Japan’s Chief Cabinet Secretary Yoshimasa Hayashi said on Monday that the government was awaiting a formal announcement.
The two companies, left to grapple with ambiguity, publicly praised the “partnership” and a “bold” decision on Friday. Neither has since commented on specifics, or elaborated. US Steel shares closed more than 21% higher on Friday anyway — after surging as much as 26% — signaling renewed investor hope around the acquisition.
Nippon Steel surged as much as 7.4% in trading in Tokyo on Monday, buoyed by similar optimism around the benefits of what may follow, and the potential for reduced dependence on a waning Japanese market. Shares have since pared tje gains and were up just over 2% at 11:10 a.m. local time.
Analysts warned that the scale of the deal and additional investments were not positive for Nippon Steel’s earnings in the short-term.

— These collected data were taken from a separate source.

/-- The domains that were off start from their reset values, the waymap that ran is applied again, the lanes are loaded from
the golden copies, and the rings are back in HELD. -/
def State.rebuild (s : State) : State :=
  let img := s.runningImage
  let l := wmSecs img
  let deg := if s.sec.wm.state = 3 then degradedFor l s.plt.cascId s.sec.wm.degChan else none
  let t := s.blank
  let t : State := { t with
    plt := { t.plt with firmware := true, digests := [] },
    golden := s.golden,
    mem := { s.mem with dram := s.mem.dram.filter (fun e => decide (e.1 < s.keepEnd)),
                        poison := s.mem.poison.filter (fun e => decide (e.1 * 32 < s.keepEnd)),
                        nextWindow := s.ns + s.mem.trefi, retrainQ := [] },
    sec := { wm := s.sec.wm, bank := s.sec.bank, altValid := s.sec.altValid, fallback := s.sec.fallback,
             reasonA := s.sec.reasonA, reasonB := s.sec.reasonB, svn := s.sec.svn, fwDigest := s.sec.fwDigest,
             mcDigest := s.sec.mcDigest, mc2Digest := s.sec.mc2Digest, keys := s.flash.keys,
             chal := Config.challenge s.free },
    way := { t.way with fallback := s.way.fallback },
    hqe := { rings := s.hqe.rings, eqs := s.hqe.eqs, nextOrd := s.hqe.nextOrd, hbTimeout := 2000,
             readyAt := s.ns + 32200 * us } }
  let t := (t.draw.keepMapped s).restartBlock 8
  let t := ((List.range 64).filter (fun i => !(t.lane i).mapped)).foldl (fun t i =>
    let (t, ok) := match (if (s.lane i).copy1 then s.golden.patch else none) with
      | some p => t.loadStores i s.golden.patchImage p true true
      | none => t.loadStores i s.golden.image s.golden.base false true
    if ok then t else t.failLoad i) t
  let t := (t.applySections l s.plt.cascId (if s.way.fallback then 1 else wmCasc img) deg).publishWm img
  let t := (List.range 5).foldl (fun t p =>
    if (t.cpu p).ph = .mappedOut then t
    else t.setCpu p { t.cpu p with ph := .run, services := if p = 0 then 32 else (t.cpu p).services }) t
  let t := if s.way.fallback then t else t.startLinks
  ({ t with flt := { t.flt with capChanged := false } }).holdRings.showMc

/-- The resume: the retained images' digests are compared, and a difference starts the module cold from step 2 of R430.
(DEDUCED, log 57.) -/
def State.resumeDeep (s : State) : State :=
  let got := Config.retainedDigests s.free
  let s := s.draw
  if got = s.plt.digests then s.rebuild
  else
    let t := s.moduleReset s.ownInputs
    if t.plt.recovery then t else t.event .pltResumeCold noCtx 0

/-! ### Transitions (R434 to R440) -/

/-- The module goes to a shallower state: from DEEP_SLEEP to RUN by the resume, else by restarting blocks. -/
def State.rise (s : State) (t : Nat) : State :=
  let s := s.bump bPLT 0
  if s.plt.cur = 3 then s.resumeDeep
  else
    let c := s.plt.cur
    let l := (if c = 1 then [1, 9] else [1, 2, 3, 4, 5, 6, 7, 8, 9, 10]).filter (fun b => !(stoppedIn t).contains b)
    let s := { s with plt := { s.plt with cur := t, target := t, timerDue := none } }
    s.restartBlocks l
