-- ==== Sys2Proof/Machine/Dispatch.lean ====
section
/-! DEFINITION. The meaning of every command: one arm per constructor of Instr, in the order of
spec/opcode_table.json. -/

namespace Sys2Proof.Machine

open Sys2Proof

/-- A command's effect on everything but the queue. -/
def exec (i : Instr) (s : State) : Host.Outcome State Fault Refusal :=
  match i with
  | .vinRise b => Sys2Proof.Machine.execVinRise b s
  | .resetN lowUs b => Sys2Proof.Machine.execResetN lowUs b s
  | .vinLockout => Sys2Proof.Machine.execVinLockout s
  | .thermalShutdown => Sys2Proof.Machine.execThermalShutdown s
  | .thermalRestart b => Sys2Proof.Machine.execThermalRestart b s
  | .sourceRowArrival src row => Sys2Proof.Machine.execSourceRowArrival src row s
  | .rowJobCreate sess pic row => Sys2Proof.Machine.execRowJobCreate sess pic row s
  | .jobTableEntryFreed => Sys2Proof.Machine.execJobTableEntryFreed s
  | .jobDispatch t => Sys2Proof.Machine.execJobDispatch t s
  | .sourceRepeat j => Sys2Proof.Machine.execSourceRepeat j s
  | .laneNop l => Sys2Proof.Machine.execLaneNop l s
  | .loadContext l => Sys2Proof.Machine.execLoadContext l s
  | .saveContext l => Sys2Proof.Machine.execSaveContext l s
  | .encodeRow l => Sys2Proof.Machine.execEncodeRow l s
  | .decodeRow l f => Sys2Proof.Machine.execDecodeRow l f s
  | .flushPicture l => Sys2Proof.Machine.execFlushPicture l s
  | .fence l => Sys2Proof.Machine.execFence l s
  | .laneBadJob l => Sys2Proof.Machine.execLaneBadJob l s
  | .rowComplete l f => Sys2Proof.Machine.execRowComplete l f s
  | .issueMw l stagesEmpty => Sys2Proof.Machine.execIssueMw l stagesEmpty s
  | .branchMw l aboveOut => Sys2Proof.Machine.execBranchMw l aboveOut s
  | .callMw l => Sys2Proof.Machine.execCallMw l s
  | .returnMw l => Sys2Proof.Machine.execReturnMw l s
  | .endJob l => Sys2Proof.Machine.execEndJob l s
  | .trapReturn l => Sys2Proof.Machine.execTrapReturn l s
  | .waitMw l aboveOut => Sys2Proof.Machine.execWaitMw l aboveOut s
  | .loopLoad l => Sys2Proof.Machine.execLoopLoad l s
  | .latchLoad l => Sys2Proof.Machine.execLatchLoad l s
  | .postSummary l => Sys2Proof.Machine.execPostSummary l s
  | .nextCtu l => Sys2Proof.Machine.execNextCtu l s
  | .drainMw l stagesEmpty => Sys2Proof.Machine.execDrainMw l stagesEmpty s
  | .microTrap l cause => Sys2Proof.Machine.execMicroTrap l cause s
  | .machineCheck l k => Sys2Proof.Machine.execMachineCheck l k s
  | .mchkService l goldenReadable readbackOk => Sys2Proof.Machine.execMchkService l goldenReadable readbackOk s
  | .goldenRebuildDone l flashOk readbackOk => Sys2Proof.Machine.execGoldenRebuildDone l flashOk readbackOk s
  | .domainReady d => Sys2Proof.Machine.execDomainReady d s
  | .lsfPop l ecc => Sys2Proof.Machine.execLsfPop l ecc s
  | .lsfClr l v => Sys2Proof.Machine.execLsfClr l v s
  | .pmcCfgWrite l n v => Sys2Proof.Machine.execPmcCfgWrite l n v s
  | .pmcWrap l n => Sys2Proof.Machine.execPmcWrap l n s
  | .pmcClr l v => Sys2Proof.Machine.execPmcClr l v s
  | .tagCfgWrite l v => Sys2Proof.Machine.execTagCfgWrite l v s
  | .tagRecPop l => Sys2Proof.Machine.execTagRecPop l s
  | .mcPatch h d loadFail => Sys2Proof.Machine.execMcPatch h d loadFail s
  | .composeRow p poisoned => Sys2Proof.Machine.execComposeRow p poisoned s
  | .composeRowComplete p parityOk => Sys2Proof.Machine.execComposeRowComplete p parityOk s
  | .asmEnqueue enc => Sys2Proof.Machine.execAsmEnqueue enc s
  | .rtpPacketIn flow k => Sys2Proof.Machine.execRtpPacketIn flow k s
  | .dejitterTimeout flow => Sys2Proof.Machine.execDejitterTimeout flow s
  | .holdExpire sess seq => Sys2Proof.Machine.execHoldExpire sess seq s
  | .hello h b => Sys2Proof.Machine.execHello h b s
  | .openAck h result => Sys2Proof.Machine.execOpenAck h result s
  | .marker h frame line steer time => Sys2Proof.Machine.execMarker h frame line steer time s
  | .rowAck h pic row rtpCum late lateTotal => Sys2Proof.Machine.execRowAck h pic row rtpCum late lateTotal s
  | .loss h ranges => Sys2Proof.Machine.execLoss h ranges s
  | .refreshReq h reason => Sys2Proof.Machine.execRefreshReq h reason s
  | .keepalive h request => Sys2Proof.Machine.execKeepalive h request s
  | .status h b => Sys2Proof.Machine.execStatus h b s
  | .close h reason => Sys2Proof.Machine.execClose h reason s
  | .erelmRetransmit sess => Sys2Proof.Machine.execErelmRetransmit sess s
  | .ackDue sess => Sys2Proof.Machine.execAckDue sess s
  | .keepaliveDue sess => Sys2Proof.Machine.execKeepaliveDue sess s
  | .sessionSilence sess => Sys2Proof.Machine.execSessionSilence sess s
  | .markerMissing sess => Sys2Proof.Machine.execMarkerMissing sess s
  | .sessionSuspend sess => Sys2Proof.Machine.execSessionSuspend sess s
  | .steerEvaluate family => Sys2Proof.Machine.execSteerEvaluate family s
  | .steerDisable v => Sys2Proof.Machine.execSteerDisable v s
  | .overloadEvaluate => Sys2Proof.Machine.execOverloadEvaluate s
  | .frameReceived p f => Sys2Proof.Machine.execFrameReceived p f s
  | .pauseFrameReceived p f => Sys2Proof.Machine.execPauseFrameReceived p f s
  | .pauseExpire p c => Sys2Proof.Machine.execPauseExpire p c s
  | .pauseStorm p c => Sys2Proof.Machine.execPauseStorm p c s
  | .pswCfgWrite v => Sys2Proof.Machine.execPswCfgWrite v s
  | .copyArrive copyId => Sys2Proof.Machine.execCopyArrive copyId s
  | .laybyAdmit d c => Sys2Proof.Machine.execLaybyAdmit d c s
  | .laybyPrune d c => Sys2Proof.Machine.execLaybyPrune d c s
  | .reseqCell c => Sys2Proof.Machine.execReseqCell c s
  | .reseqGapTimeout g src => Sys2Proof.Machine.execReseqGapTimeout g src s
  | .gateOpen p => Sys2Proof.Machine.execGateOpen p s
  | .frameTxEnd p => Sys2Proof.Machine.execFrameTxEnd p s
  | .fitMaxExpire q => Sys2Proof.Machine.execFitMaxExpire q s
  | .tokenCredit => Sys2Proof.Machine.execTokenCredit s
  | .queueOpen h => Sys2Proof.Machine.execQueueOpen h s
  | .queueCloseDrain h => Sys2Proof.Machine.execQueueCloseDrain h s
  | .queueCloseFlush h => Sys2Proof.Machine.execQueueCloseFlush h s
  | .signalDetect p => Sys2Proof.Machine.execSignalDetect p s
  | .pcsSync p n => Sys2Proof.Machine.execPcsSync p n s
  | .linkHoldExpire p => Sys2Proof.Machine.execLinkHoldExpire p s
  | .pcsSyncLoss p => Sys2Proof.Machine.execPcsSyncLoss p s
  | .linkLossTimeout p => Sys2Proof.Machine.execLinkLossTimeout p s
  | .eyeMeasurement p margin => Sys2Proof.Machine.execEyeMeasurement p margin s
  | .retrainTimeout p => Sys2Proof.Machine.execRetrainTimeout p s
  | .retrainWindowExpire p => Sys2Proof.Machine.execRetrainWindowExpire p s
  | .pfcRefresh p => Sys2Proof.Machine.execPfcRefresh p s
  | .mdioC22Write b v => Sys2Proof.Machine.execMdioC22Write b v s
  | .mdioC22Read b v => Sys2Proof.Machine.execMdioC22Read b v s
  | .mdioC45Address b v => Sys2Proof.Machine.execMdioC45Address b v s
  | .mdioC45Write b v => Sys2Proof.Machine.execMdioC45Write b v s
  | .mdioC45ReadInc b v => Sys2Proof.Machine.execMdioC45ReadInc b v s
  | .mdioC45Read b v => Sys2Proof.Machine.execMdioC45Read b v s
  | .mdioFrameComplete b response => Sys2Proof.Machine.execMdioFrameComplete b response s
  | .ppsInEdge => Sys2Proof.Machine.execPpsInEdge s
  | .casTrainStepComplete l r => Sys2Proof.Machine.execCasTrainStepComplete l r s
  | .casPeerRetry l => Sys2Proof.Machine.execCasPeerRetry l s
  | .linkFrameReceived l f => Sys2Proof.Machine.execLinkFrameReceived l f s
  | .replayTimeout l => Sys2Proof.Machine.execReplayTimeout l s
  | .casRetrainTimeout l => Sys2Proof.Machine.execCasRetrainTimeout l s
  | .casTimeExchange offsetNs => Sys2Proof.Machine.execCasTimeExchange offsetNs s
  | .alloc agent pool n reserved => Sys2Proof.Machine.execAlloc agent pool n reserved s
  | .inc agent h => Sys2Proof.Machine.execInc agent h s
  | .pin agent h => Sys2Proof.Machine.execPin agent h s
  | .dec agent h => Sys2Proof.Machine.execDec agent h s
  | .free agent h => Sys2Proof.Machine.execFree agent h s
  | .xfer agent h newOwner => Sys2Proof.Machine.execXfer agent h newOwner s
  | .setmark agent h m => Sys2Proof.Machine.execSetmark agent h m s
  | .clrmark agent h m => Sys2Proof.Machine.execClrmark agent h m s
  | .bpmQuery v => Sys2Proof.Machine.execBpmQuery v s
  | .bpmLogPop => Sys2Proof.Machine.execBpmLogPop s
  | .bpmLogClr v => Sys2Proof.Machine.execBpmLogClr v s
  | .memRead agent addr r => Sys2Proof.Machine.execMemRead agent addr r s
  | .memRetryRead c correct => Sys2Proof.Machine.execMemRetryRead c correct s
  | .memWrite agent addr data => Sys2Proof.Machine.execMemWrite agent addr data s
  | .refreshWindow => Sys2Proof.Machine.execRefreshWindow s
  | .rowIdleTimeout c bank => Sys2Proof.Machine.execRowIdleTimeout c bank s
  | .tempReadout dieC deviceFast => Sys2Proof.Machine.execTempReadout dieC deviceFast s
  | .oscReadout drift => Sys2Proof.Machine.execOscReadout drift s
  | .channelRetrain passed => Sys2Proof.Machine.execChannelRetrain passed s
  | .scrubRead r => Sys2Proof.Machine.execScrubRead r s
  | .functionLevelReset => Sys2Proof.Machine.execFunctionLevelReset s
  | .hotReset => Sys2Proof.Machine.execHotReset s
  | .pcieLinkLoss => Sys2Proof.Machine.execPcieLinkLoss s
  | .perstAssert => Sys2Proof.Machine.execPerstAssert s
  | .perstDeassert refclk gen width => Sys2Proof.Machine.execPerstDeassert refclk gen width s
  | .configRequest busMaster => Sys2Proof.Machine.execConfigRequest busMaster s
  | .sqTail ring v entries => Sys2Proof.Machine.execSqTail ring v entries s
  | .cqHead ring v => Sys2Proof.Machine.execCqHead ring v s
  | .eqDb q v => Sys2Proof.Machine.execEqDb q v s
  | .eqCoalTimeout q => Sys2Proof.Machine.execEqCoalTimeout q s
  | .txFrame h d => Sys2Proof.Machine.execTxFrame h d s
  | .rxBuffer h => Sys2Proof.Machine.execRxBuffer h s
  | .excWaitTimeout => Sys2Proof.Machine.execExcWaitTimeout s
  | .nop h => Sys2Proof.Machine.execNop h s
  | .ringCreate h => Sys2Proof.Machine.execRingCreate h s
  | .ringDelete h => Sys2Proof.Machine.execRingDelete h s
  | .ringResync h => Sys2Proof.Machine.execRingResync h s
  | .eqCreate h => Sys2Proof.Machine.execEqCreate h s
  | .eqDelete h => Sys2Proof.Machine.execEqDelete h s
  | .eqResync h => Sys2Proof.Machine.execEqResync h s
  | .attach h => Sys2Proof.Machine.execAttach h s
  | .ctxOpen h d => Sys2Proof.Machine.execCtxOpen h d s
  | .ctxChange h d => Sys2Proof.Machine.execCtxChange h d s
  | .ctxClose h => Sys2Proof.Machine.execCtxClose h s
  | .ctxQuery h => Sys2Proof.Machine.execCtxQuery h s
  | .layoutSet h d => Sys2Proof.Machine.execLayoutSet h d s
  | .sessionNet h d => Sys2Proof.Machine.execSessionNet h d s
  | .sessionQuery h => Sys2Proof.Machine.execSessionQuery h s
  | .surfaceCreate h d => Sys2Proof.Machine.execSurfaceCreate h d s
  | .surfaceUpload h d => Sys2Proof.Machine.execSurfaceUpload h d s
  | .surfaceFlip h d => Sys2Proof.Machine.execSurfaceFlip h d s
  | .surfaceDelete h => Sys2Proof.Machine.execSurfaceDelete h s
  | .layerSet h d => Sys2Proof.Machine.execLayerSet h d s
  | .fbQuery h => Sys2Proof.Machine.execFbQuery h s
  | .fbPin h => Sys2Proof.Machine.execFbPin h s
  | .fbRelease h => Sys2Proof.Machine.execFbRelease h s
  | .laneDrain h => Sys2Proof.Machine.execLaneDrain h s
  | .laneRelease h => Sys2Proof.Machine.execLaneRelease h s
  | .imageInstall h d flashOk => Sys2Proof.Machine.execImageInstall h d flashOk s
  | .imageRatchet h => Sys2Proof.Machine.execImageRatchet h s
  | .waymapInstall h d => Sys2Proof.Machine.execWaymapInstall h d s
  | .detour h d => Sys2Proof.Machine.execDetour h d s
  | .attest h d => Sys2Proof.Machine.execAttest h d s
  | .attestCert h => Sys2Proof.Machine.execAttestCert h s
  | .timeSource h => Sys2Proof.Machine.execTimeSource h s
  | .ptpCtl h => Sys2Proof.Machine.execPtpCtl h s
  | .powerState h => Sys2Proof.Machine.execPowerState h s
  | .faultLogRead h => Sys2Proof.Machine.execFaultLogRead h s
  | .heartbeat v => Sys2Proof.Machine.execHeartbeat v s
  | .heartbeatTimeout => Sys2Proof.Machine.execHeartbeatTimeout s
  | .eventAssert src context detail => Sys2Proof.Machine.execEventAssert src context detail s
  | .eventDeassert src => Sys2Proof.Machine.execEventDeassert src s
  | .claim t => Sys2Proof.Machine.execClaim t s
  | .complete t v => Sys2Proof.Machine.execComplete t v s
  | .thaw t v => Sys2Proof.Machine.execThaw t v s
  | .spReportMissed sp => Sys2Proof.Machine.execSpReportMissed sp s
  | .spRestartComplete sp => Sys2Proof.Machine.execSpRestartComplete sp s
  | .spHoldExpire sp => Sys2Proof.Machine.execSpHoldExpire sp s
  | .svpWatchdogExpire => Sys2Proof.Machine.execSvpWatchdogExpire s
  | .dmaGo c v => Sys2Proof.Machine.execDmaGo c v s
  | .dmaResume c v => Sys2Proof.Machine.execDmaResume c v s
  | .dmaTransferDone c hostData => Sys2Proof.Machine.execDmaTransferDone c hostData s
  | .dmaBusError addr space write => Sys2Proof.Machine.execDmaBusError addr space write s
  | .dmaBuserrClear v => Sys2Proof.Machine.execDmaBuserrClear v s
  | .debugTokenPresent image => Sys2Proof.Machine.execDebugTokenPresent image s
  | .recoveryProgram v => Sys2Proof.Machine.execRecoveryProgram v s
  | .recoveryVerify v => Sys2Proof.Machine.execRecoveryVerify v s
  | .recoveryProgramDone flashOk => Sys2Proof.Machine.execRecoveryProgramDone flashOk s
  | .stateReq v => Sys2Proof.Machine.execStateReq v s
  | .stateRead => Sys2Proof.Machine.execStateRead s
  | .healthRead => Sys2Proof.Machine.execHealthRead s
  | .mgmtAddressMatch addr => Sys2Proof.Machine.execMgmtAddressMatch addr s
  | .smbusTimeout => Sys2Proof.Machine.execSmbusTimeout s
  | .blockStopDone => Sys2Proof.Machine.execBlockStopDone s
  | .drainTimeout => Sys2Proof.Machine.execDrainTimeout s
  | .entryRetry => Sys2Proof.Machine.execEntryRetry s
  | .wakeN lowUs b => Sys2Proof.Machine.execWakeN lowUs b s
  | .wakeTimer => Sys2Proof.Machine.execWakeTimer s
  | .laneIdleTimeout l => Sys2Proof.Machine.execLaneIdleTimeout l s
  | .pipeIdleTimeout p => Sys2Proof.Machine.execPipeIdleTimeout p s
  | .vinFall vin holdup => Sys2Proof.Machine.execVinFall vin holdup s
  | .vinReturn vin => Sys2Proof.Machine.execVinReturn vin s
  | .holdupExhausted => Sys2Proof.Machine.execHoldupExhausted s
  | .holdupChargeTimeout => Sys2Proof.Machine.execHoldupChargeTimeout s
  | .faultRaise src unit particulars => Sys2Proof.Machine.execFaultRaise src unit particulars s
  | .fltSrcForce src v => Sys2Proof.Machine.execFltSrcForce src v s
  | .fltStickyClear src v => Sys2Proof.Machine.execFltStickyClear src v s
  | .selfchkInject v => Sys2Proof.Machine.execSelfchkInject v s
  | .selfcheckMismatch => Sys2Proof.Machine.execSelfcheckMismatch s
  | .sliceStallTimeout l => Sys2Proof.Machine.execSliceStallTimeout l s
  | .faultLogFlush => Sys2Proof.Machine.execFaultLogFlush s
  | .ctlEnWrite u v => Sys2Proof.Machine.execCtlEnWrite u v s
  | .unitStopComplete u => Sys2Proof.Machine.execUnitStopComplete u s
  | .ignwClear u v => Sys2Proof.Machine.execIgnwClear u v s
  | .oobClear u v => Sys2Proof.Machine.execOobClear u v s
  | .rwsWrite addr v => Sys2Proof.Machine.execRwsWrite addr v s
  | .bar0BadAccess => Sys2Proof.Machine.execBar0BadAccess s
  | .badaccClear v => Sys2Proof.Machine.execBadaccClear v s
  | .indAddrWrite w v => Sys2Proof.Machine.execIndAddrWrite w v s
  | .indDataRead w => Sys2Proof.Machine.execIndDataRead w s
  | .indDataWrite w v => Sys2Proof.Machine.execIndDataWrite w v s
  | .indPrefetchDone w => Sys2Proof.Machine.execIndPrefetchDone w s
  | .indErrClear w v => Sys2Proof.Machine.execIndErrClear w v s
  | .snapshot v => Sys2Proof.Machine.execSnapshot v s
  | .snapshotComplete => Sys2Proof.Machine.execSnapshotComplete s
  | .timeRead => Sys2Proof.Machine.execTimeRead s
  | .registerWrite addr v => Sys2Proof.Machine.execRegisterWrite addr v s
  | .sgmiiControlWordChange p linkUp speed fullDuplex => Sys2Proof.Machine.execSgmiiControlWordChange p linkUp speed fullDuplex s

end Sys2Proof.Machine
end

“It could drain funds that could be used for capital expenditure and lifting shareholder returns,” said Kensuke Togashi, chief strategist at Daiwa Asset Management. “I suspect today’s reaction reflects the market’s low expectations.”
Trump, whose verdict is the last step in the process of determining whether Nippon Steel’s purchase can go ahead, had previously expressed support for Japanese investment in US Steel, but opposed a full takeover. Writing on social media in December, he said that he was “totally against the once great and powerful US Steel being bought by a foreign company” — a rare area of alignment with predecessor Joe Biden, who blocked the deal in January, following a review by the Committee on Foreign Investment in the United States.